PROBLEM DESCRIPTION: Look through the lines below, find those with the word "DEFINITION", and copy them.
*** RECORDS TO USE ***
-- ==== Sys2Proof/Machine/Codec.lean ====
section
/-! DEFINITION. The binary64-codec (spec/45_binary64_codec.md): the formats and functions of R220 to R226 and the seven commands of R228 to
R234. A double is only ever its 64-bit pattern; nothing is rounded, quietened or canonicalised (R235). -/

namespace Sys2Proof.Machine

/-! ### The pattern (R221) -/

/-- The biased exponent field `E = unsigned(p[62:52])`. -/
def biasedExponent (p : Word) : Nat := (p.extractLsb' 52 11).toNat

/-- The fraction `p[51:0]`. -/
def fraction (p : Word) : BitVec 52 := p.extractLsb' 0 52

/-- The classes of pattern (R221, R226). The unit tells them apart by E alone; which fraction goes with which name is the spec's own
"from general knowledge" and no command depends on it (log entry 13). -/
inductive PatternClass where
  | zero
  | subnormal
  | normal
  | infinity
  | nan
deriving DecidableEq, Repr

/-- The class of a pattern (R221). -/
def classify (p : Word) : PatternClass :=
  if biasedExponent p = 0 then (if fraction p = 0 then .zero else .subnormal)
  else if biasedExponent p = 2047 then (if fraction p = 0 then .infinity else .nan)
  else .normal

/-! ### Build (R222, R223) -/

/-- `build_binary64(s, m, e) = { s, bits_11(e + 1023), m[51:0] }` (R222), for any s, m and integer e, checked by nothing. -/
def buildBinary64 (s : Bool) (m : Word) (e : Int) : Word :=
  BitVec.ofBool s ++ BitVec.ofInt 11 (e + 1023) ++ m.extractLsb' 0 52

/-- `range_ok(e)` (R223). -/
def rangeOk (e : Int) : Bool := decide (-1023 ≤ e) && decide (e ≤ 1024)

/-- `invariant_ok(m, e)` (R223), which the spec defines only when `range_ok(e)` holds: bit 52 set for an exponent in
-1022..1023, clear for -1023 and 1024. -/
def invariantOk (m : Word) (e : Int) : Bool :=
  if -1022 ≤ e ∧ e ≤ 1023 then m.getLsbD 52 else !m.getLsbD 52

/-- `valid(m, e)` (R223). -/
def valid (m : Word) (e : Int) : Bool := rangeOk e && invariantOk m e

/-! ### Split (R224) -/

/-- What `split_binary64` returns. -/
structure Split where
  /-- +1 or -1. -/
  sign : Int
  mantissa : Word
  exponent : Int
  isExceptional : Bool
deriving DecidableEq, Repr

/-- `isExceptional`: E is 0 or 2047. -/
def isExceptional (p : Word) : Bool := biasedExponent p == 0 || biasedExponent p == 2047

/-- `split_binary64(p)` (R224), defined on every pattern. -/
def splitBinary64 (p : Word) : Split where
  sign := if p.getLsbD 63 then -1 else 1
  mantissa := if isExceptional p then 0#12 ++ fraction p else 0#11 ++ 1#1 ++ fraction p
  exponent := (biasedExponent p : Int) - 1023
  isExceptional := isExceptional p

/-! ### The commands -/

/-- The exponent operand: `signed(x[rc])` (R220, R228). -/
def State.readExponent (s : State) (rc : Reg) : Int := (s.readX rc).toInt

/-- `BUILD xd, xa, xb, xc` (R228): no checks; only bit 63 of the sign register counts (log entry 7). -/
def execBuild (rd ra rb rc : Reg) (s : State) : Outcome :=
  writeResult rd (buildBinary64 (s.readSign ra) (s.readX rb) (s.readExponent rc)) s

/-- `BUILDC xd, xa, xb, xc` (R229): the range check, then the invariant check (R258), then the same construction. The sign and mantissa
bits 63 to 53 are not checked (log entry 7). -/
def execBuildc (rd ra rb rc : Reg) (s : State) : Outcome :=
  if rangeOk (s.readExponent rc) = false then raise .rangeError s
  else if invariantOk (s.readX rb) (s.readExponent rc) = false then raise .invariantViolation s
  else writeResult rd (buildBinary64 (s.readSign ra) (s.readX rb) (s.readExponent rc)) s

/-- `FSIGN xd, xa` (R230). -/
def execFsign (rd ra : Reg) (s : State) : Outcome :=
  writeResult rd (bits64 (splitBinary64 (s.readX ra)).sign) s

/-- `FMANT xd, xa` (R231). -/
def execFmant (rd ra : Reg) (s : State) : Outcome := writeResult rd (splitBinary64 (s.readX ra)).mantissa s

/-- `FEXP xd, xa` (R232). -/
def execFexp (rd ra : Reg) (s : State) : Outcome :=
  writeResult rd (bits64 (splitBinary64 (s.readX ra)).exponent) s

/-- `FEXC xd, xa` (R233). -/
def execFexc (rd ra : Reg) (s : State) : Outcome :=
  writeResult rd (truth (splitBinary64 (s.readX ra)).isExceptional) s

/-- `FNRM xd, xa` (R234): `bool(1 <= E and E <= 2046)`. -/
def execFnrm (rd ra : Reg) (s : State) : Outcome :=
  writeResult rd (truth (decide (1 ≤ biasedExponent (s.readX ra) ∧ biasedExponent (s.readX ra) ≤ 2046))) s

end Sys2Proof.Machine
end

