-- ==== Sys2Proof/Machine/IntAlu.lean ====
section
/-! DEFINITION. The arithmetic and bitwise commands of the int64-alu (spec/43_int64_alu.md R150 to R160): 64-bit wraparound, no flag. -/

namespace Sys2Proof.Machine

/-- Two's-complement negation, `bits_64(0 - unsigned(v))` (R151). -/
def neg64 (v : Word) : Word := bits64 (0 - (v.toNat : Int))

/-- `NEG xd, xa` (R151). -/
def execNeg (rd ra : Reg) (s : State) : Outcome := writeResult rd (neg64 (s.readX ra)) s

/-- `NOT xd, xa` (R152). -/
def execNot (rd ra : Reg) (s : State) : Outcome := writeResult rd (~~~(s.readX ra)) s

/-- `ABS xd, xa` (R153): negate when bit 63 is set, whatever the value is taken to be. -/
def execAbs (rd ra : Reg) (s : State) : Outcome :=
  writeResult rd (if s.readSign ra then neg64 (s.readX ra) else s.readX ra) s

/-- `ADD xd, xa, xb` (R154). -/
def execAdd (rd ra rb : Reg) (s : State) : Outcome :=
  writeResult rd (bits64 ((s.readX ra).toNat + (s.readX rb).toNat)) s

/-- `SUB xd, xa, xb` (R155). -/
def execSub (rd ra rb : Reg) (s : State) : Outcome :=
  writeResult rd (bits64 ((s.readX ra).toNat - (s.readX rb).toNat)) s

/-- `RSUB xd, xa, xb` (R156): the operand minus the receiver. -/
def execRsub (rd ra rb : Reg) (s : State) : Outcome :=
  writeResult rd (bits64 ((s.readX rb).toNat - (s.readX ra).toNat)) s

/-- `AND xd, xa, xb` (R157). -/
def execAnd (rd ra rb : Reg) (s : State) : Outcome := writeResult rd (s.readX ra &&& s.readX rb) s

/-- `OR xd, xa, xb` (R158). -/
def execOr (rd ra rb : Reg) (s : State) : Outcome := writeResult rd (s.readX ra ||| s.readX rb) s

/-- `XOR xd, xa, xb` (R159). -/
def execXor (rd ra rb : Reg) (s : State) : Outcome := writeResult rd (s.readX ra ^^^ s.readX rb) s

end Sys2Proof.Machine
end

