/-- The number that limbs stand for, least significant first (R132). -/
def limbs : List Word → Nat
  | [] => 0
  | a :: rest => a.toNat + 2 ^ 64 * limbs rest

/-- The pattern `build_binary64(s, m, e)` as a number (R222): bit 63, the exponent field `(e + 1023) mod 2048`, 52 bits of m. -/
def builtNumber (s : State) (ra rb rc : Reg) : Int :=
  ((s.readX ra).toNat / 2 ^ 63 : Nat) * 2 ^ 63 + ((s.readX rc).toInt + 1023) % 2048 * 2 ^ 52
    + ((s.readX rb).toNat % 2 ^ 52 : Nat)

/-- The biased exponent field of `x[r]` as a number (R221). -/
def expField (s : State) (r : Reg) : Nat := (s.readX r).toNat / 2 ^ 52 % 2048

/-- The opcodes R57 (a) lists as not in the table. -/
def unassigned (op : Nat) : Bool :=
  op ≤ 0x0F || (0x16 ≤ op && op ≤ 0x1F) || (0x25 ≤ op && op ≤ 0x27) || (0x2D ≤ op && op ≤ 0x2F) ||
    (0x32 ≤ op && op ≤ 0x37) || (0x3C ≤ op && op ≤ 0x3F) || op == 0x43 || (0x4A ≤ op && op ≤ 0x4F) ||
    (0x58 ≤ op && op ≤ 0x5F) || (0x6D ≤ op && op ≤ 0x6F) || 0x77 ≤ op

/-- `cw & mask = match` holds for no row of the opcode map (R52, R57). -/
def NoRowFits (w : CommandWord) : Prop := ∀ r ∈ opcodeMap, w &&& r.mask ≠ r.matchWord

end Sys2Proof.Claims

open Sys2Proof.Claims

/-! ### Encoding -/

/-- Decode and encode agree on every command, every operand at every value (R51, R55). -/
def Obligations.DecodeOfEncodeIsTheCommand : Prop := ∀ i : Instr, decode (encode i) = .ok i

/-- Each legal word has one meaning and no bit of it is dropped: what a word decodes to encodes to that word. -/
def Obligations.EncodeOfDecodeIsTheWord : Prop := ∀ (w : CommandWord) (i : Instr), decode w = .ok i → encode i = w

/-- R52: the legal words are exactly those with `cw & mask = match` for some row of the opcode map; the row has the decoded command's
mnemonic; and any other word is answered with IllegalCommand. -/
def Obligations.LegalWordsAreThoseOfTheOpcodeMap : Prop :=
  ∀ w : CommandWord,
    (∀ i, decode w = .ok i → ∃ r ∈ opcodeMap, r.mnemonic = i.mnemonic ∧ w &&& r.mask = r.matchWord) ∧
    (∀ r ∈ opcodeMap, w &&& r.mask = r.matchWord → ∃ i, decode w = .ok i ∧ i.mnemonic = r.mnemonic) ∧
    (NoRowFits w → ∀ (s : State) (din : Word) (rest : List HostEvent),
      s.pending = .command ⟨w, din⟩ :: rest → ∃ t, step s = .next t ∧ AnswersOnly s t 1 0)

/-- R57: no row fits a word with one of the 197 opcodes outside the table, whatever its other bits, nor a word with a listed opcode and
a 1 in a bit the command does not use, nor the all-zeros and the all-ones word; and presenting a word that no row fits raises
IllegalCommand with no change of state, whatever its `din`. -/
def Obligations.IllegalWordsRaiseIllegalCommand : Prop :=
  ((List.range 256).filter unassigned).length = 197 ∧
  (∀ w : CommandWord, unassigned (w.toNat / 2 ^ 24) = true → NoRowFits w ∧ decode w = .error .unassignedOpcode) ∧
  (∀ w : CommandWord, unassigned (w.toNat / 2 ^ 24) = false → NoRowFits w → decode w = .error .nonzeroUnused) ∧
  NoRowFits 0x00000000#32 ∧ NoRowFits 0xFFFFFFFF#32 ∧
  (∀ (w : CommandWord) (s : State) (din : Word) (rest : List HostEvent), NoRowFits w →
    s.pending = .command ⟨w, din⟩ :: rest → ∃ t, step s = .next t ∧ AnswersOnly s t 1 0)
*** End of RECORDS TO USE ***
ANSWER SPACE:
/-! DEFINITION. The binary64-codec (spec/45_binary64_codec.md): the formats and functions of R220 to R226 and the seven commands of R228 to
/-! DEFINITION. The arithmetic and bitwise commands of the int64-alu (spec/43_int64_alu.md R150 to R160): 64-bit wraparound, no flag. -/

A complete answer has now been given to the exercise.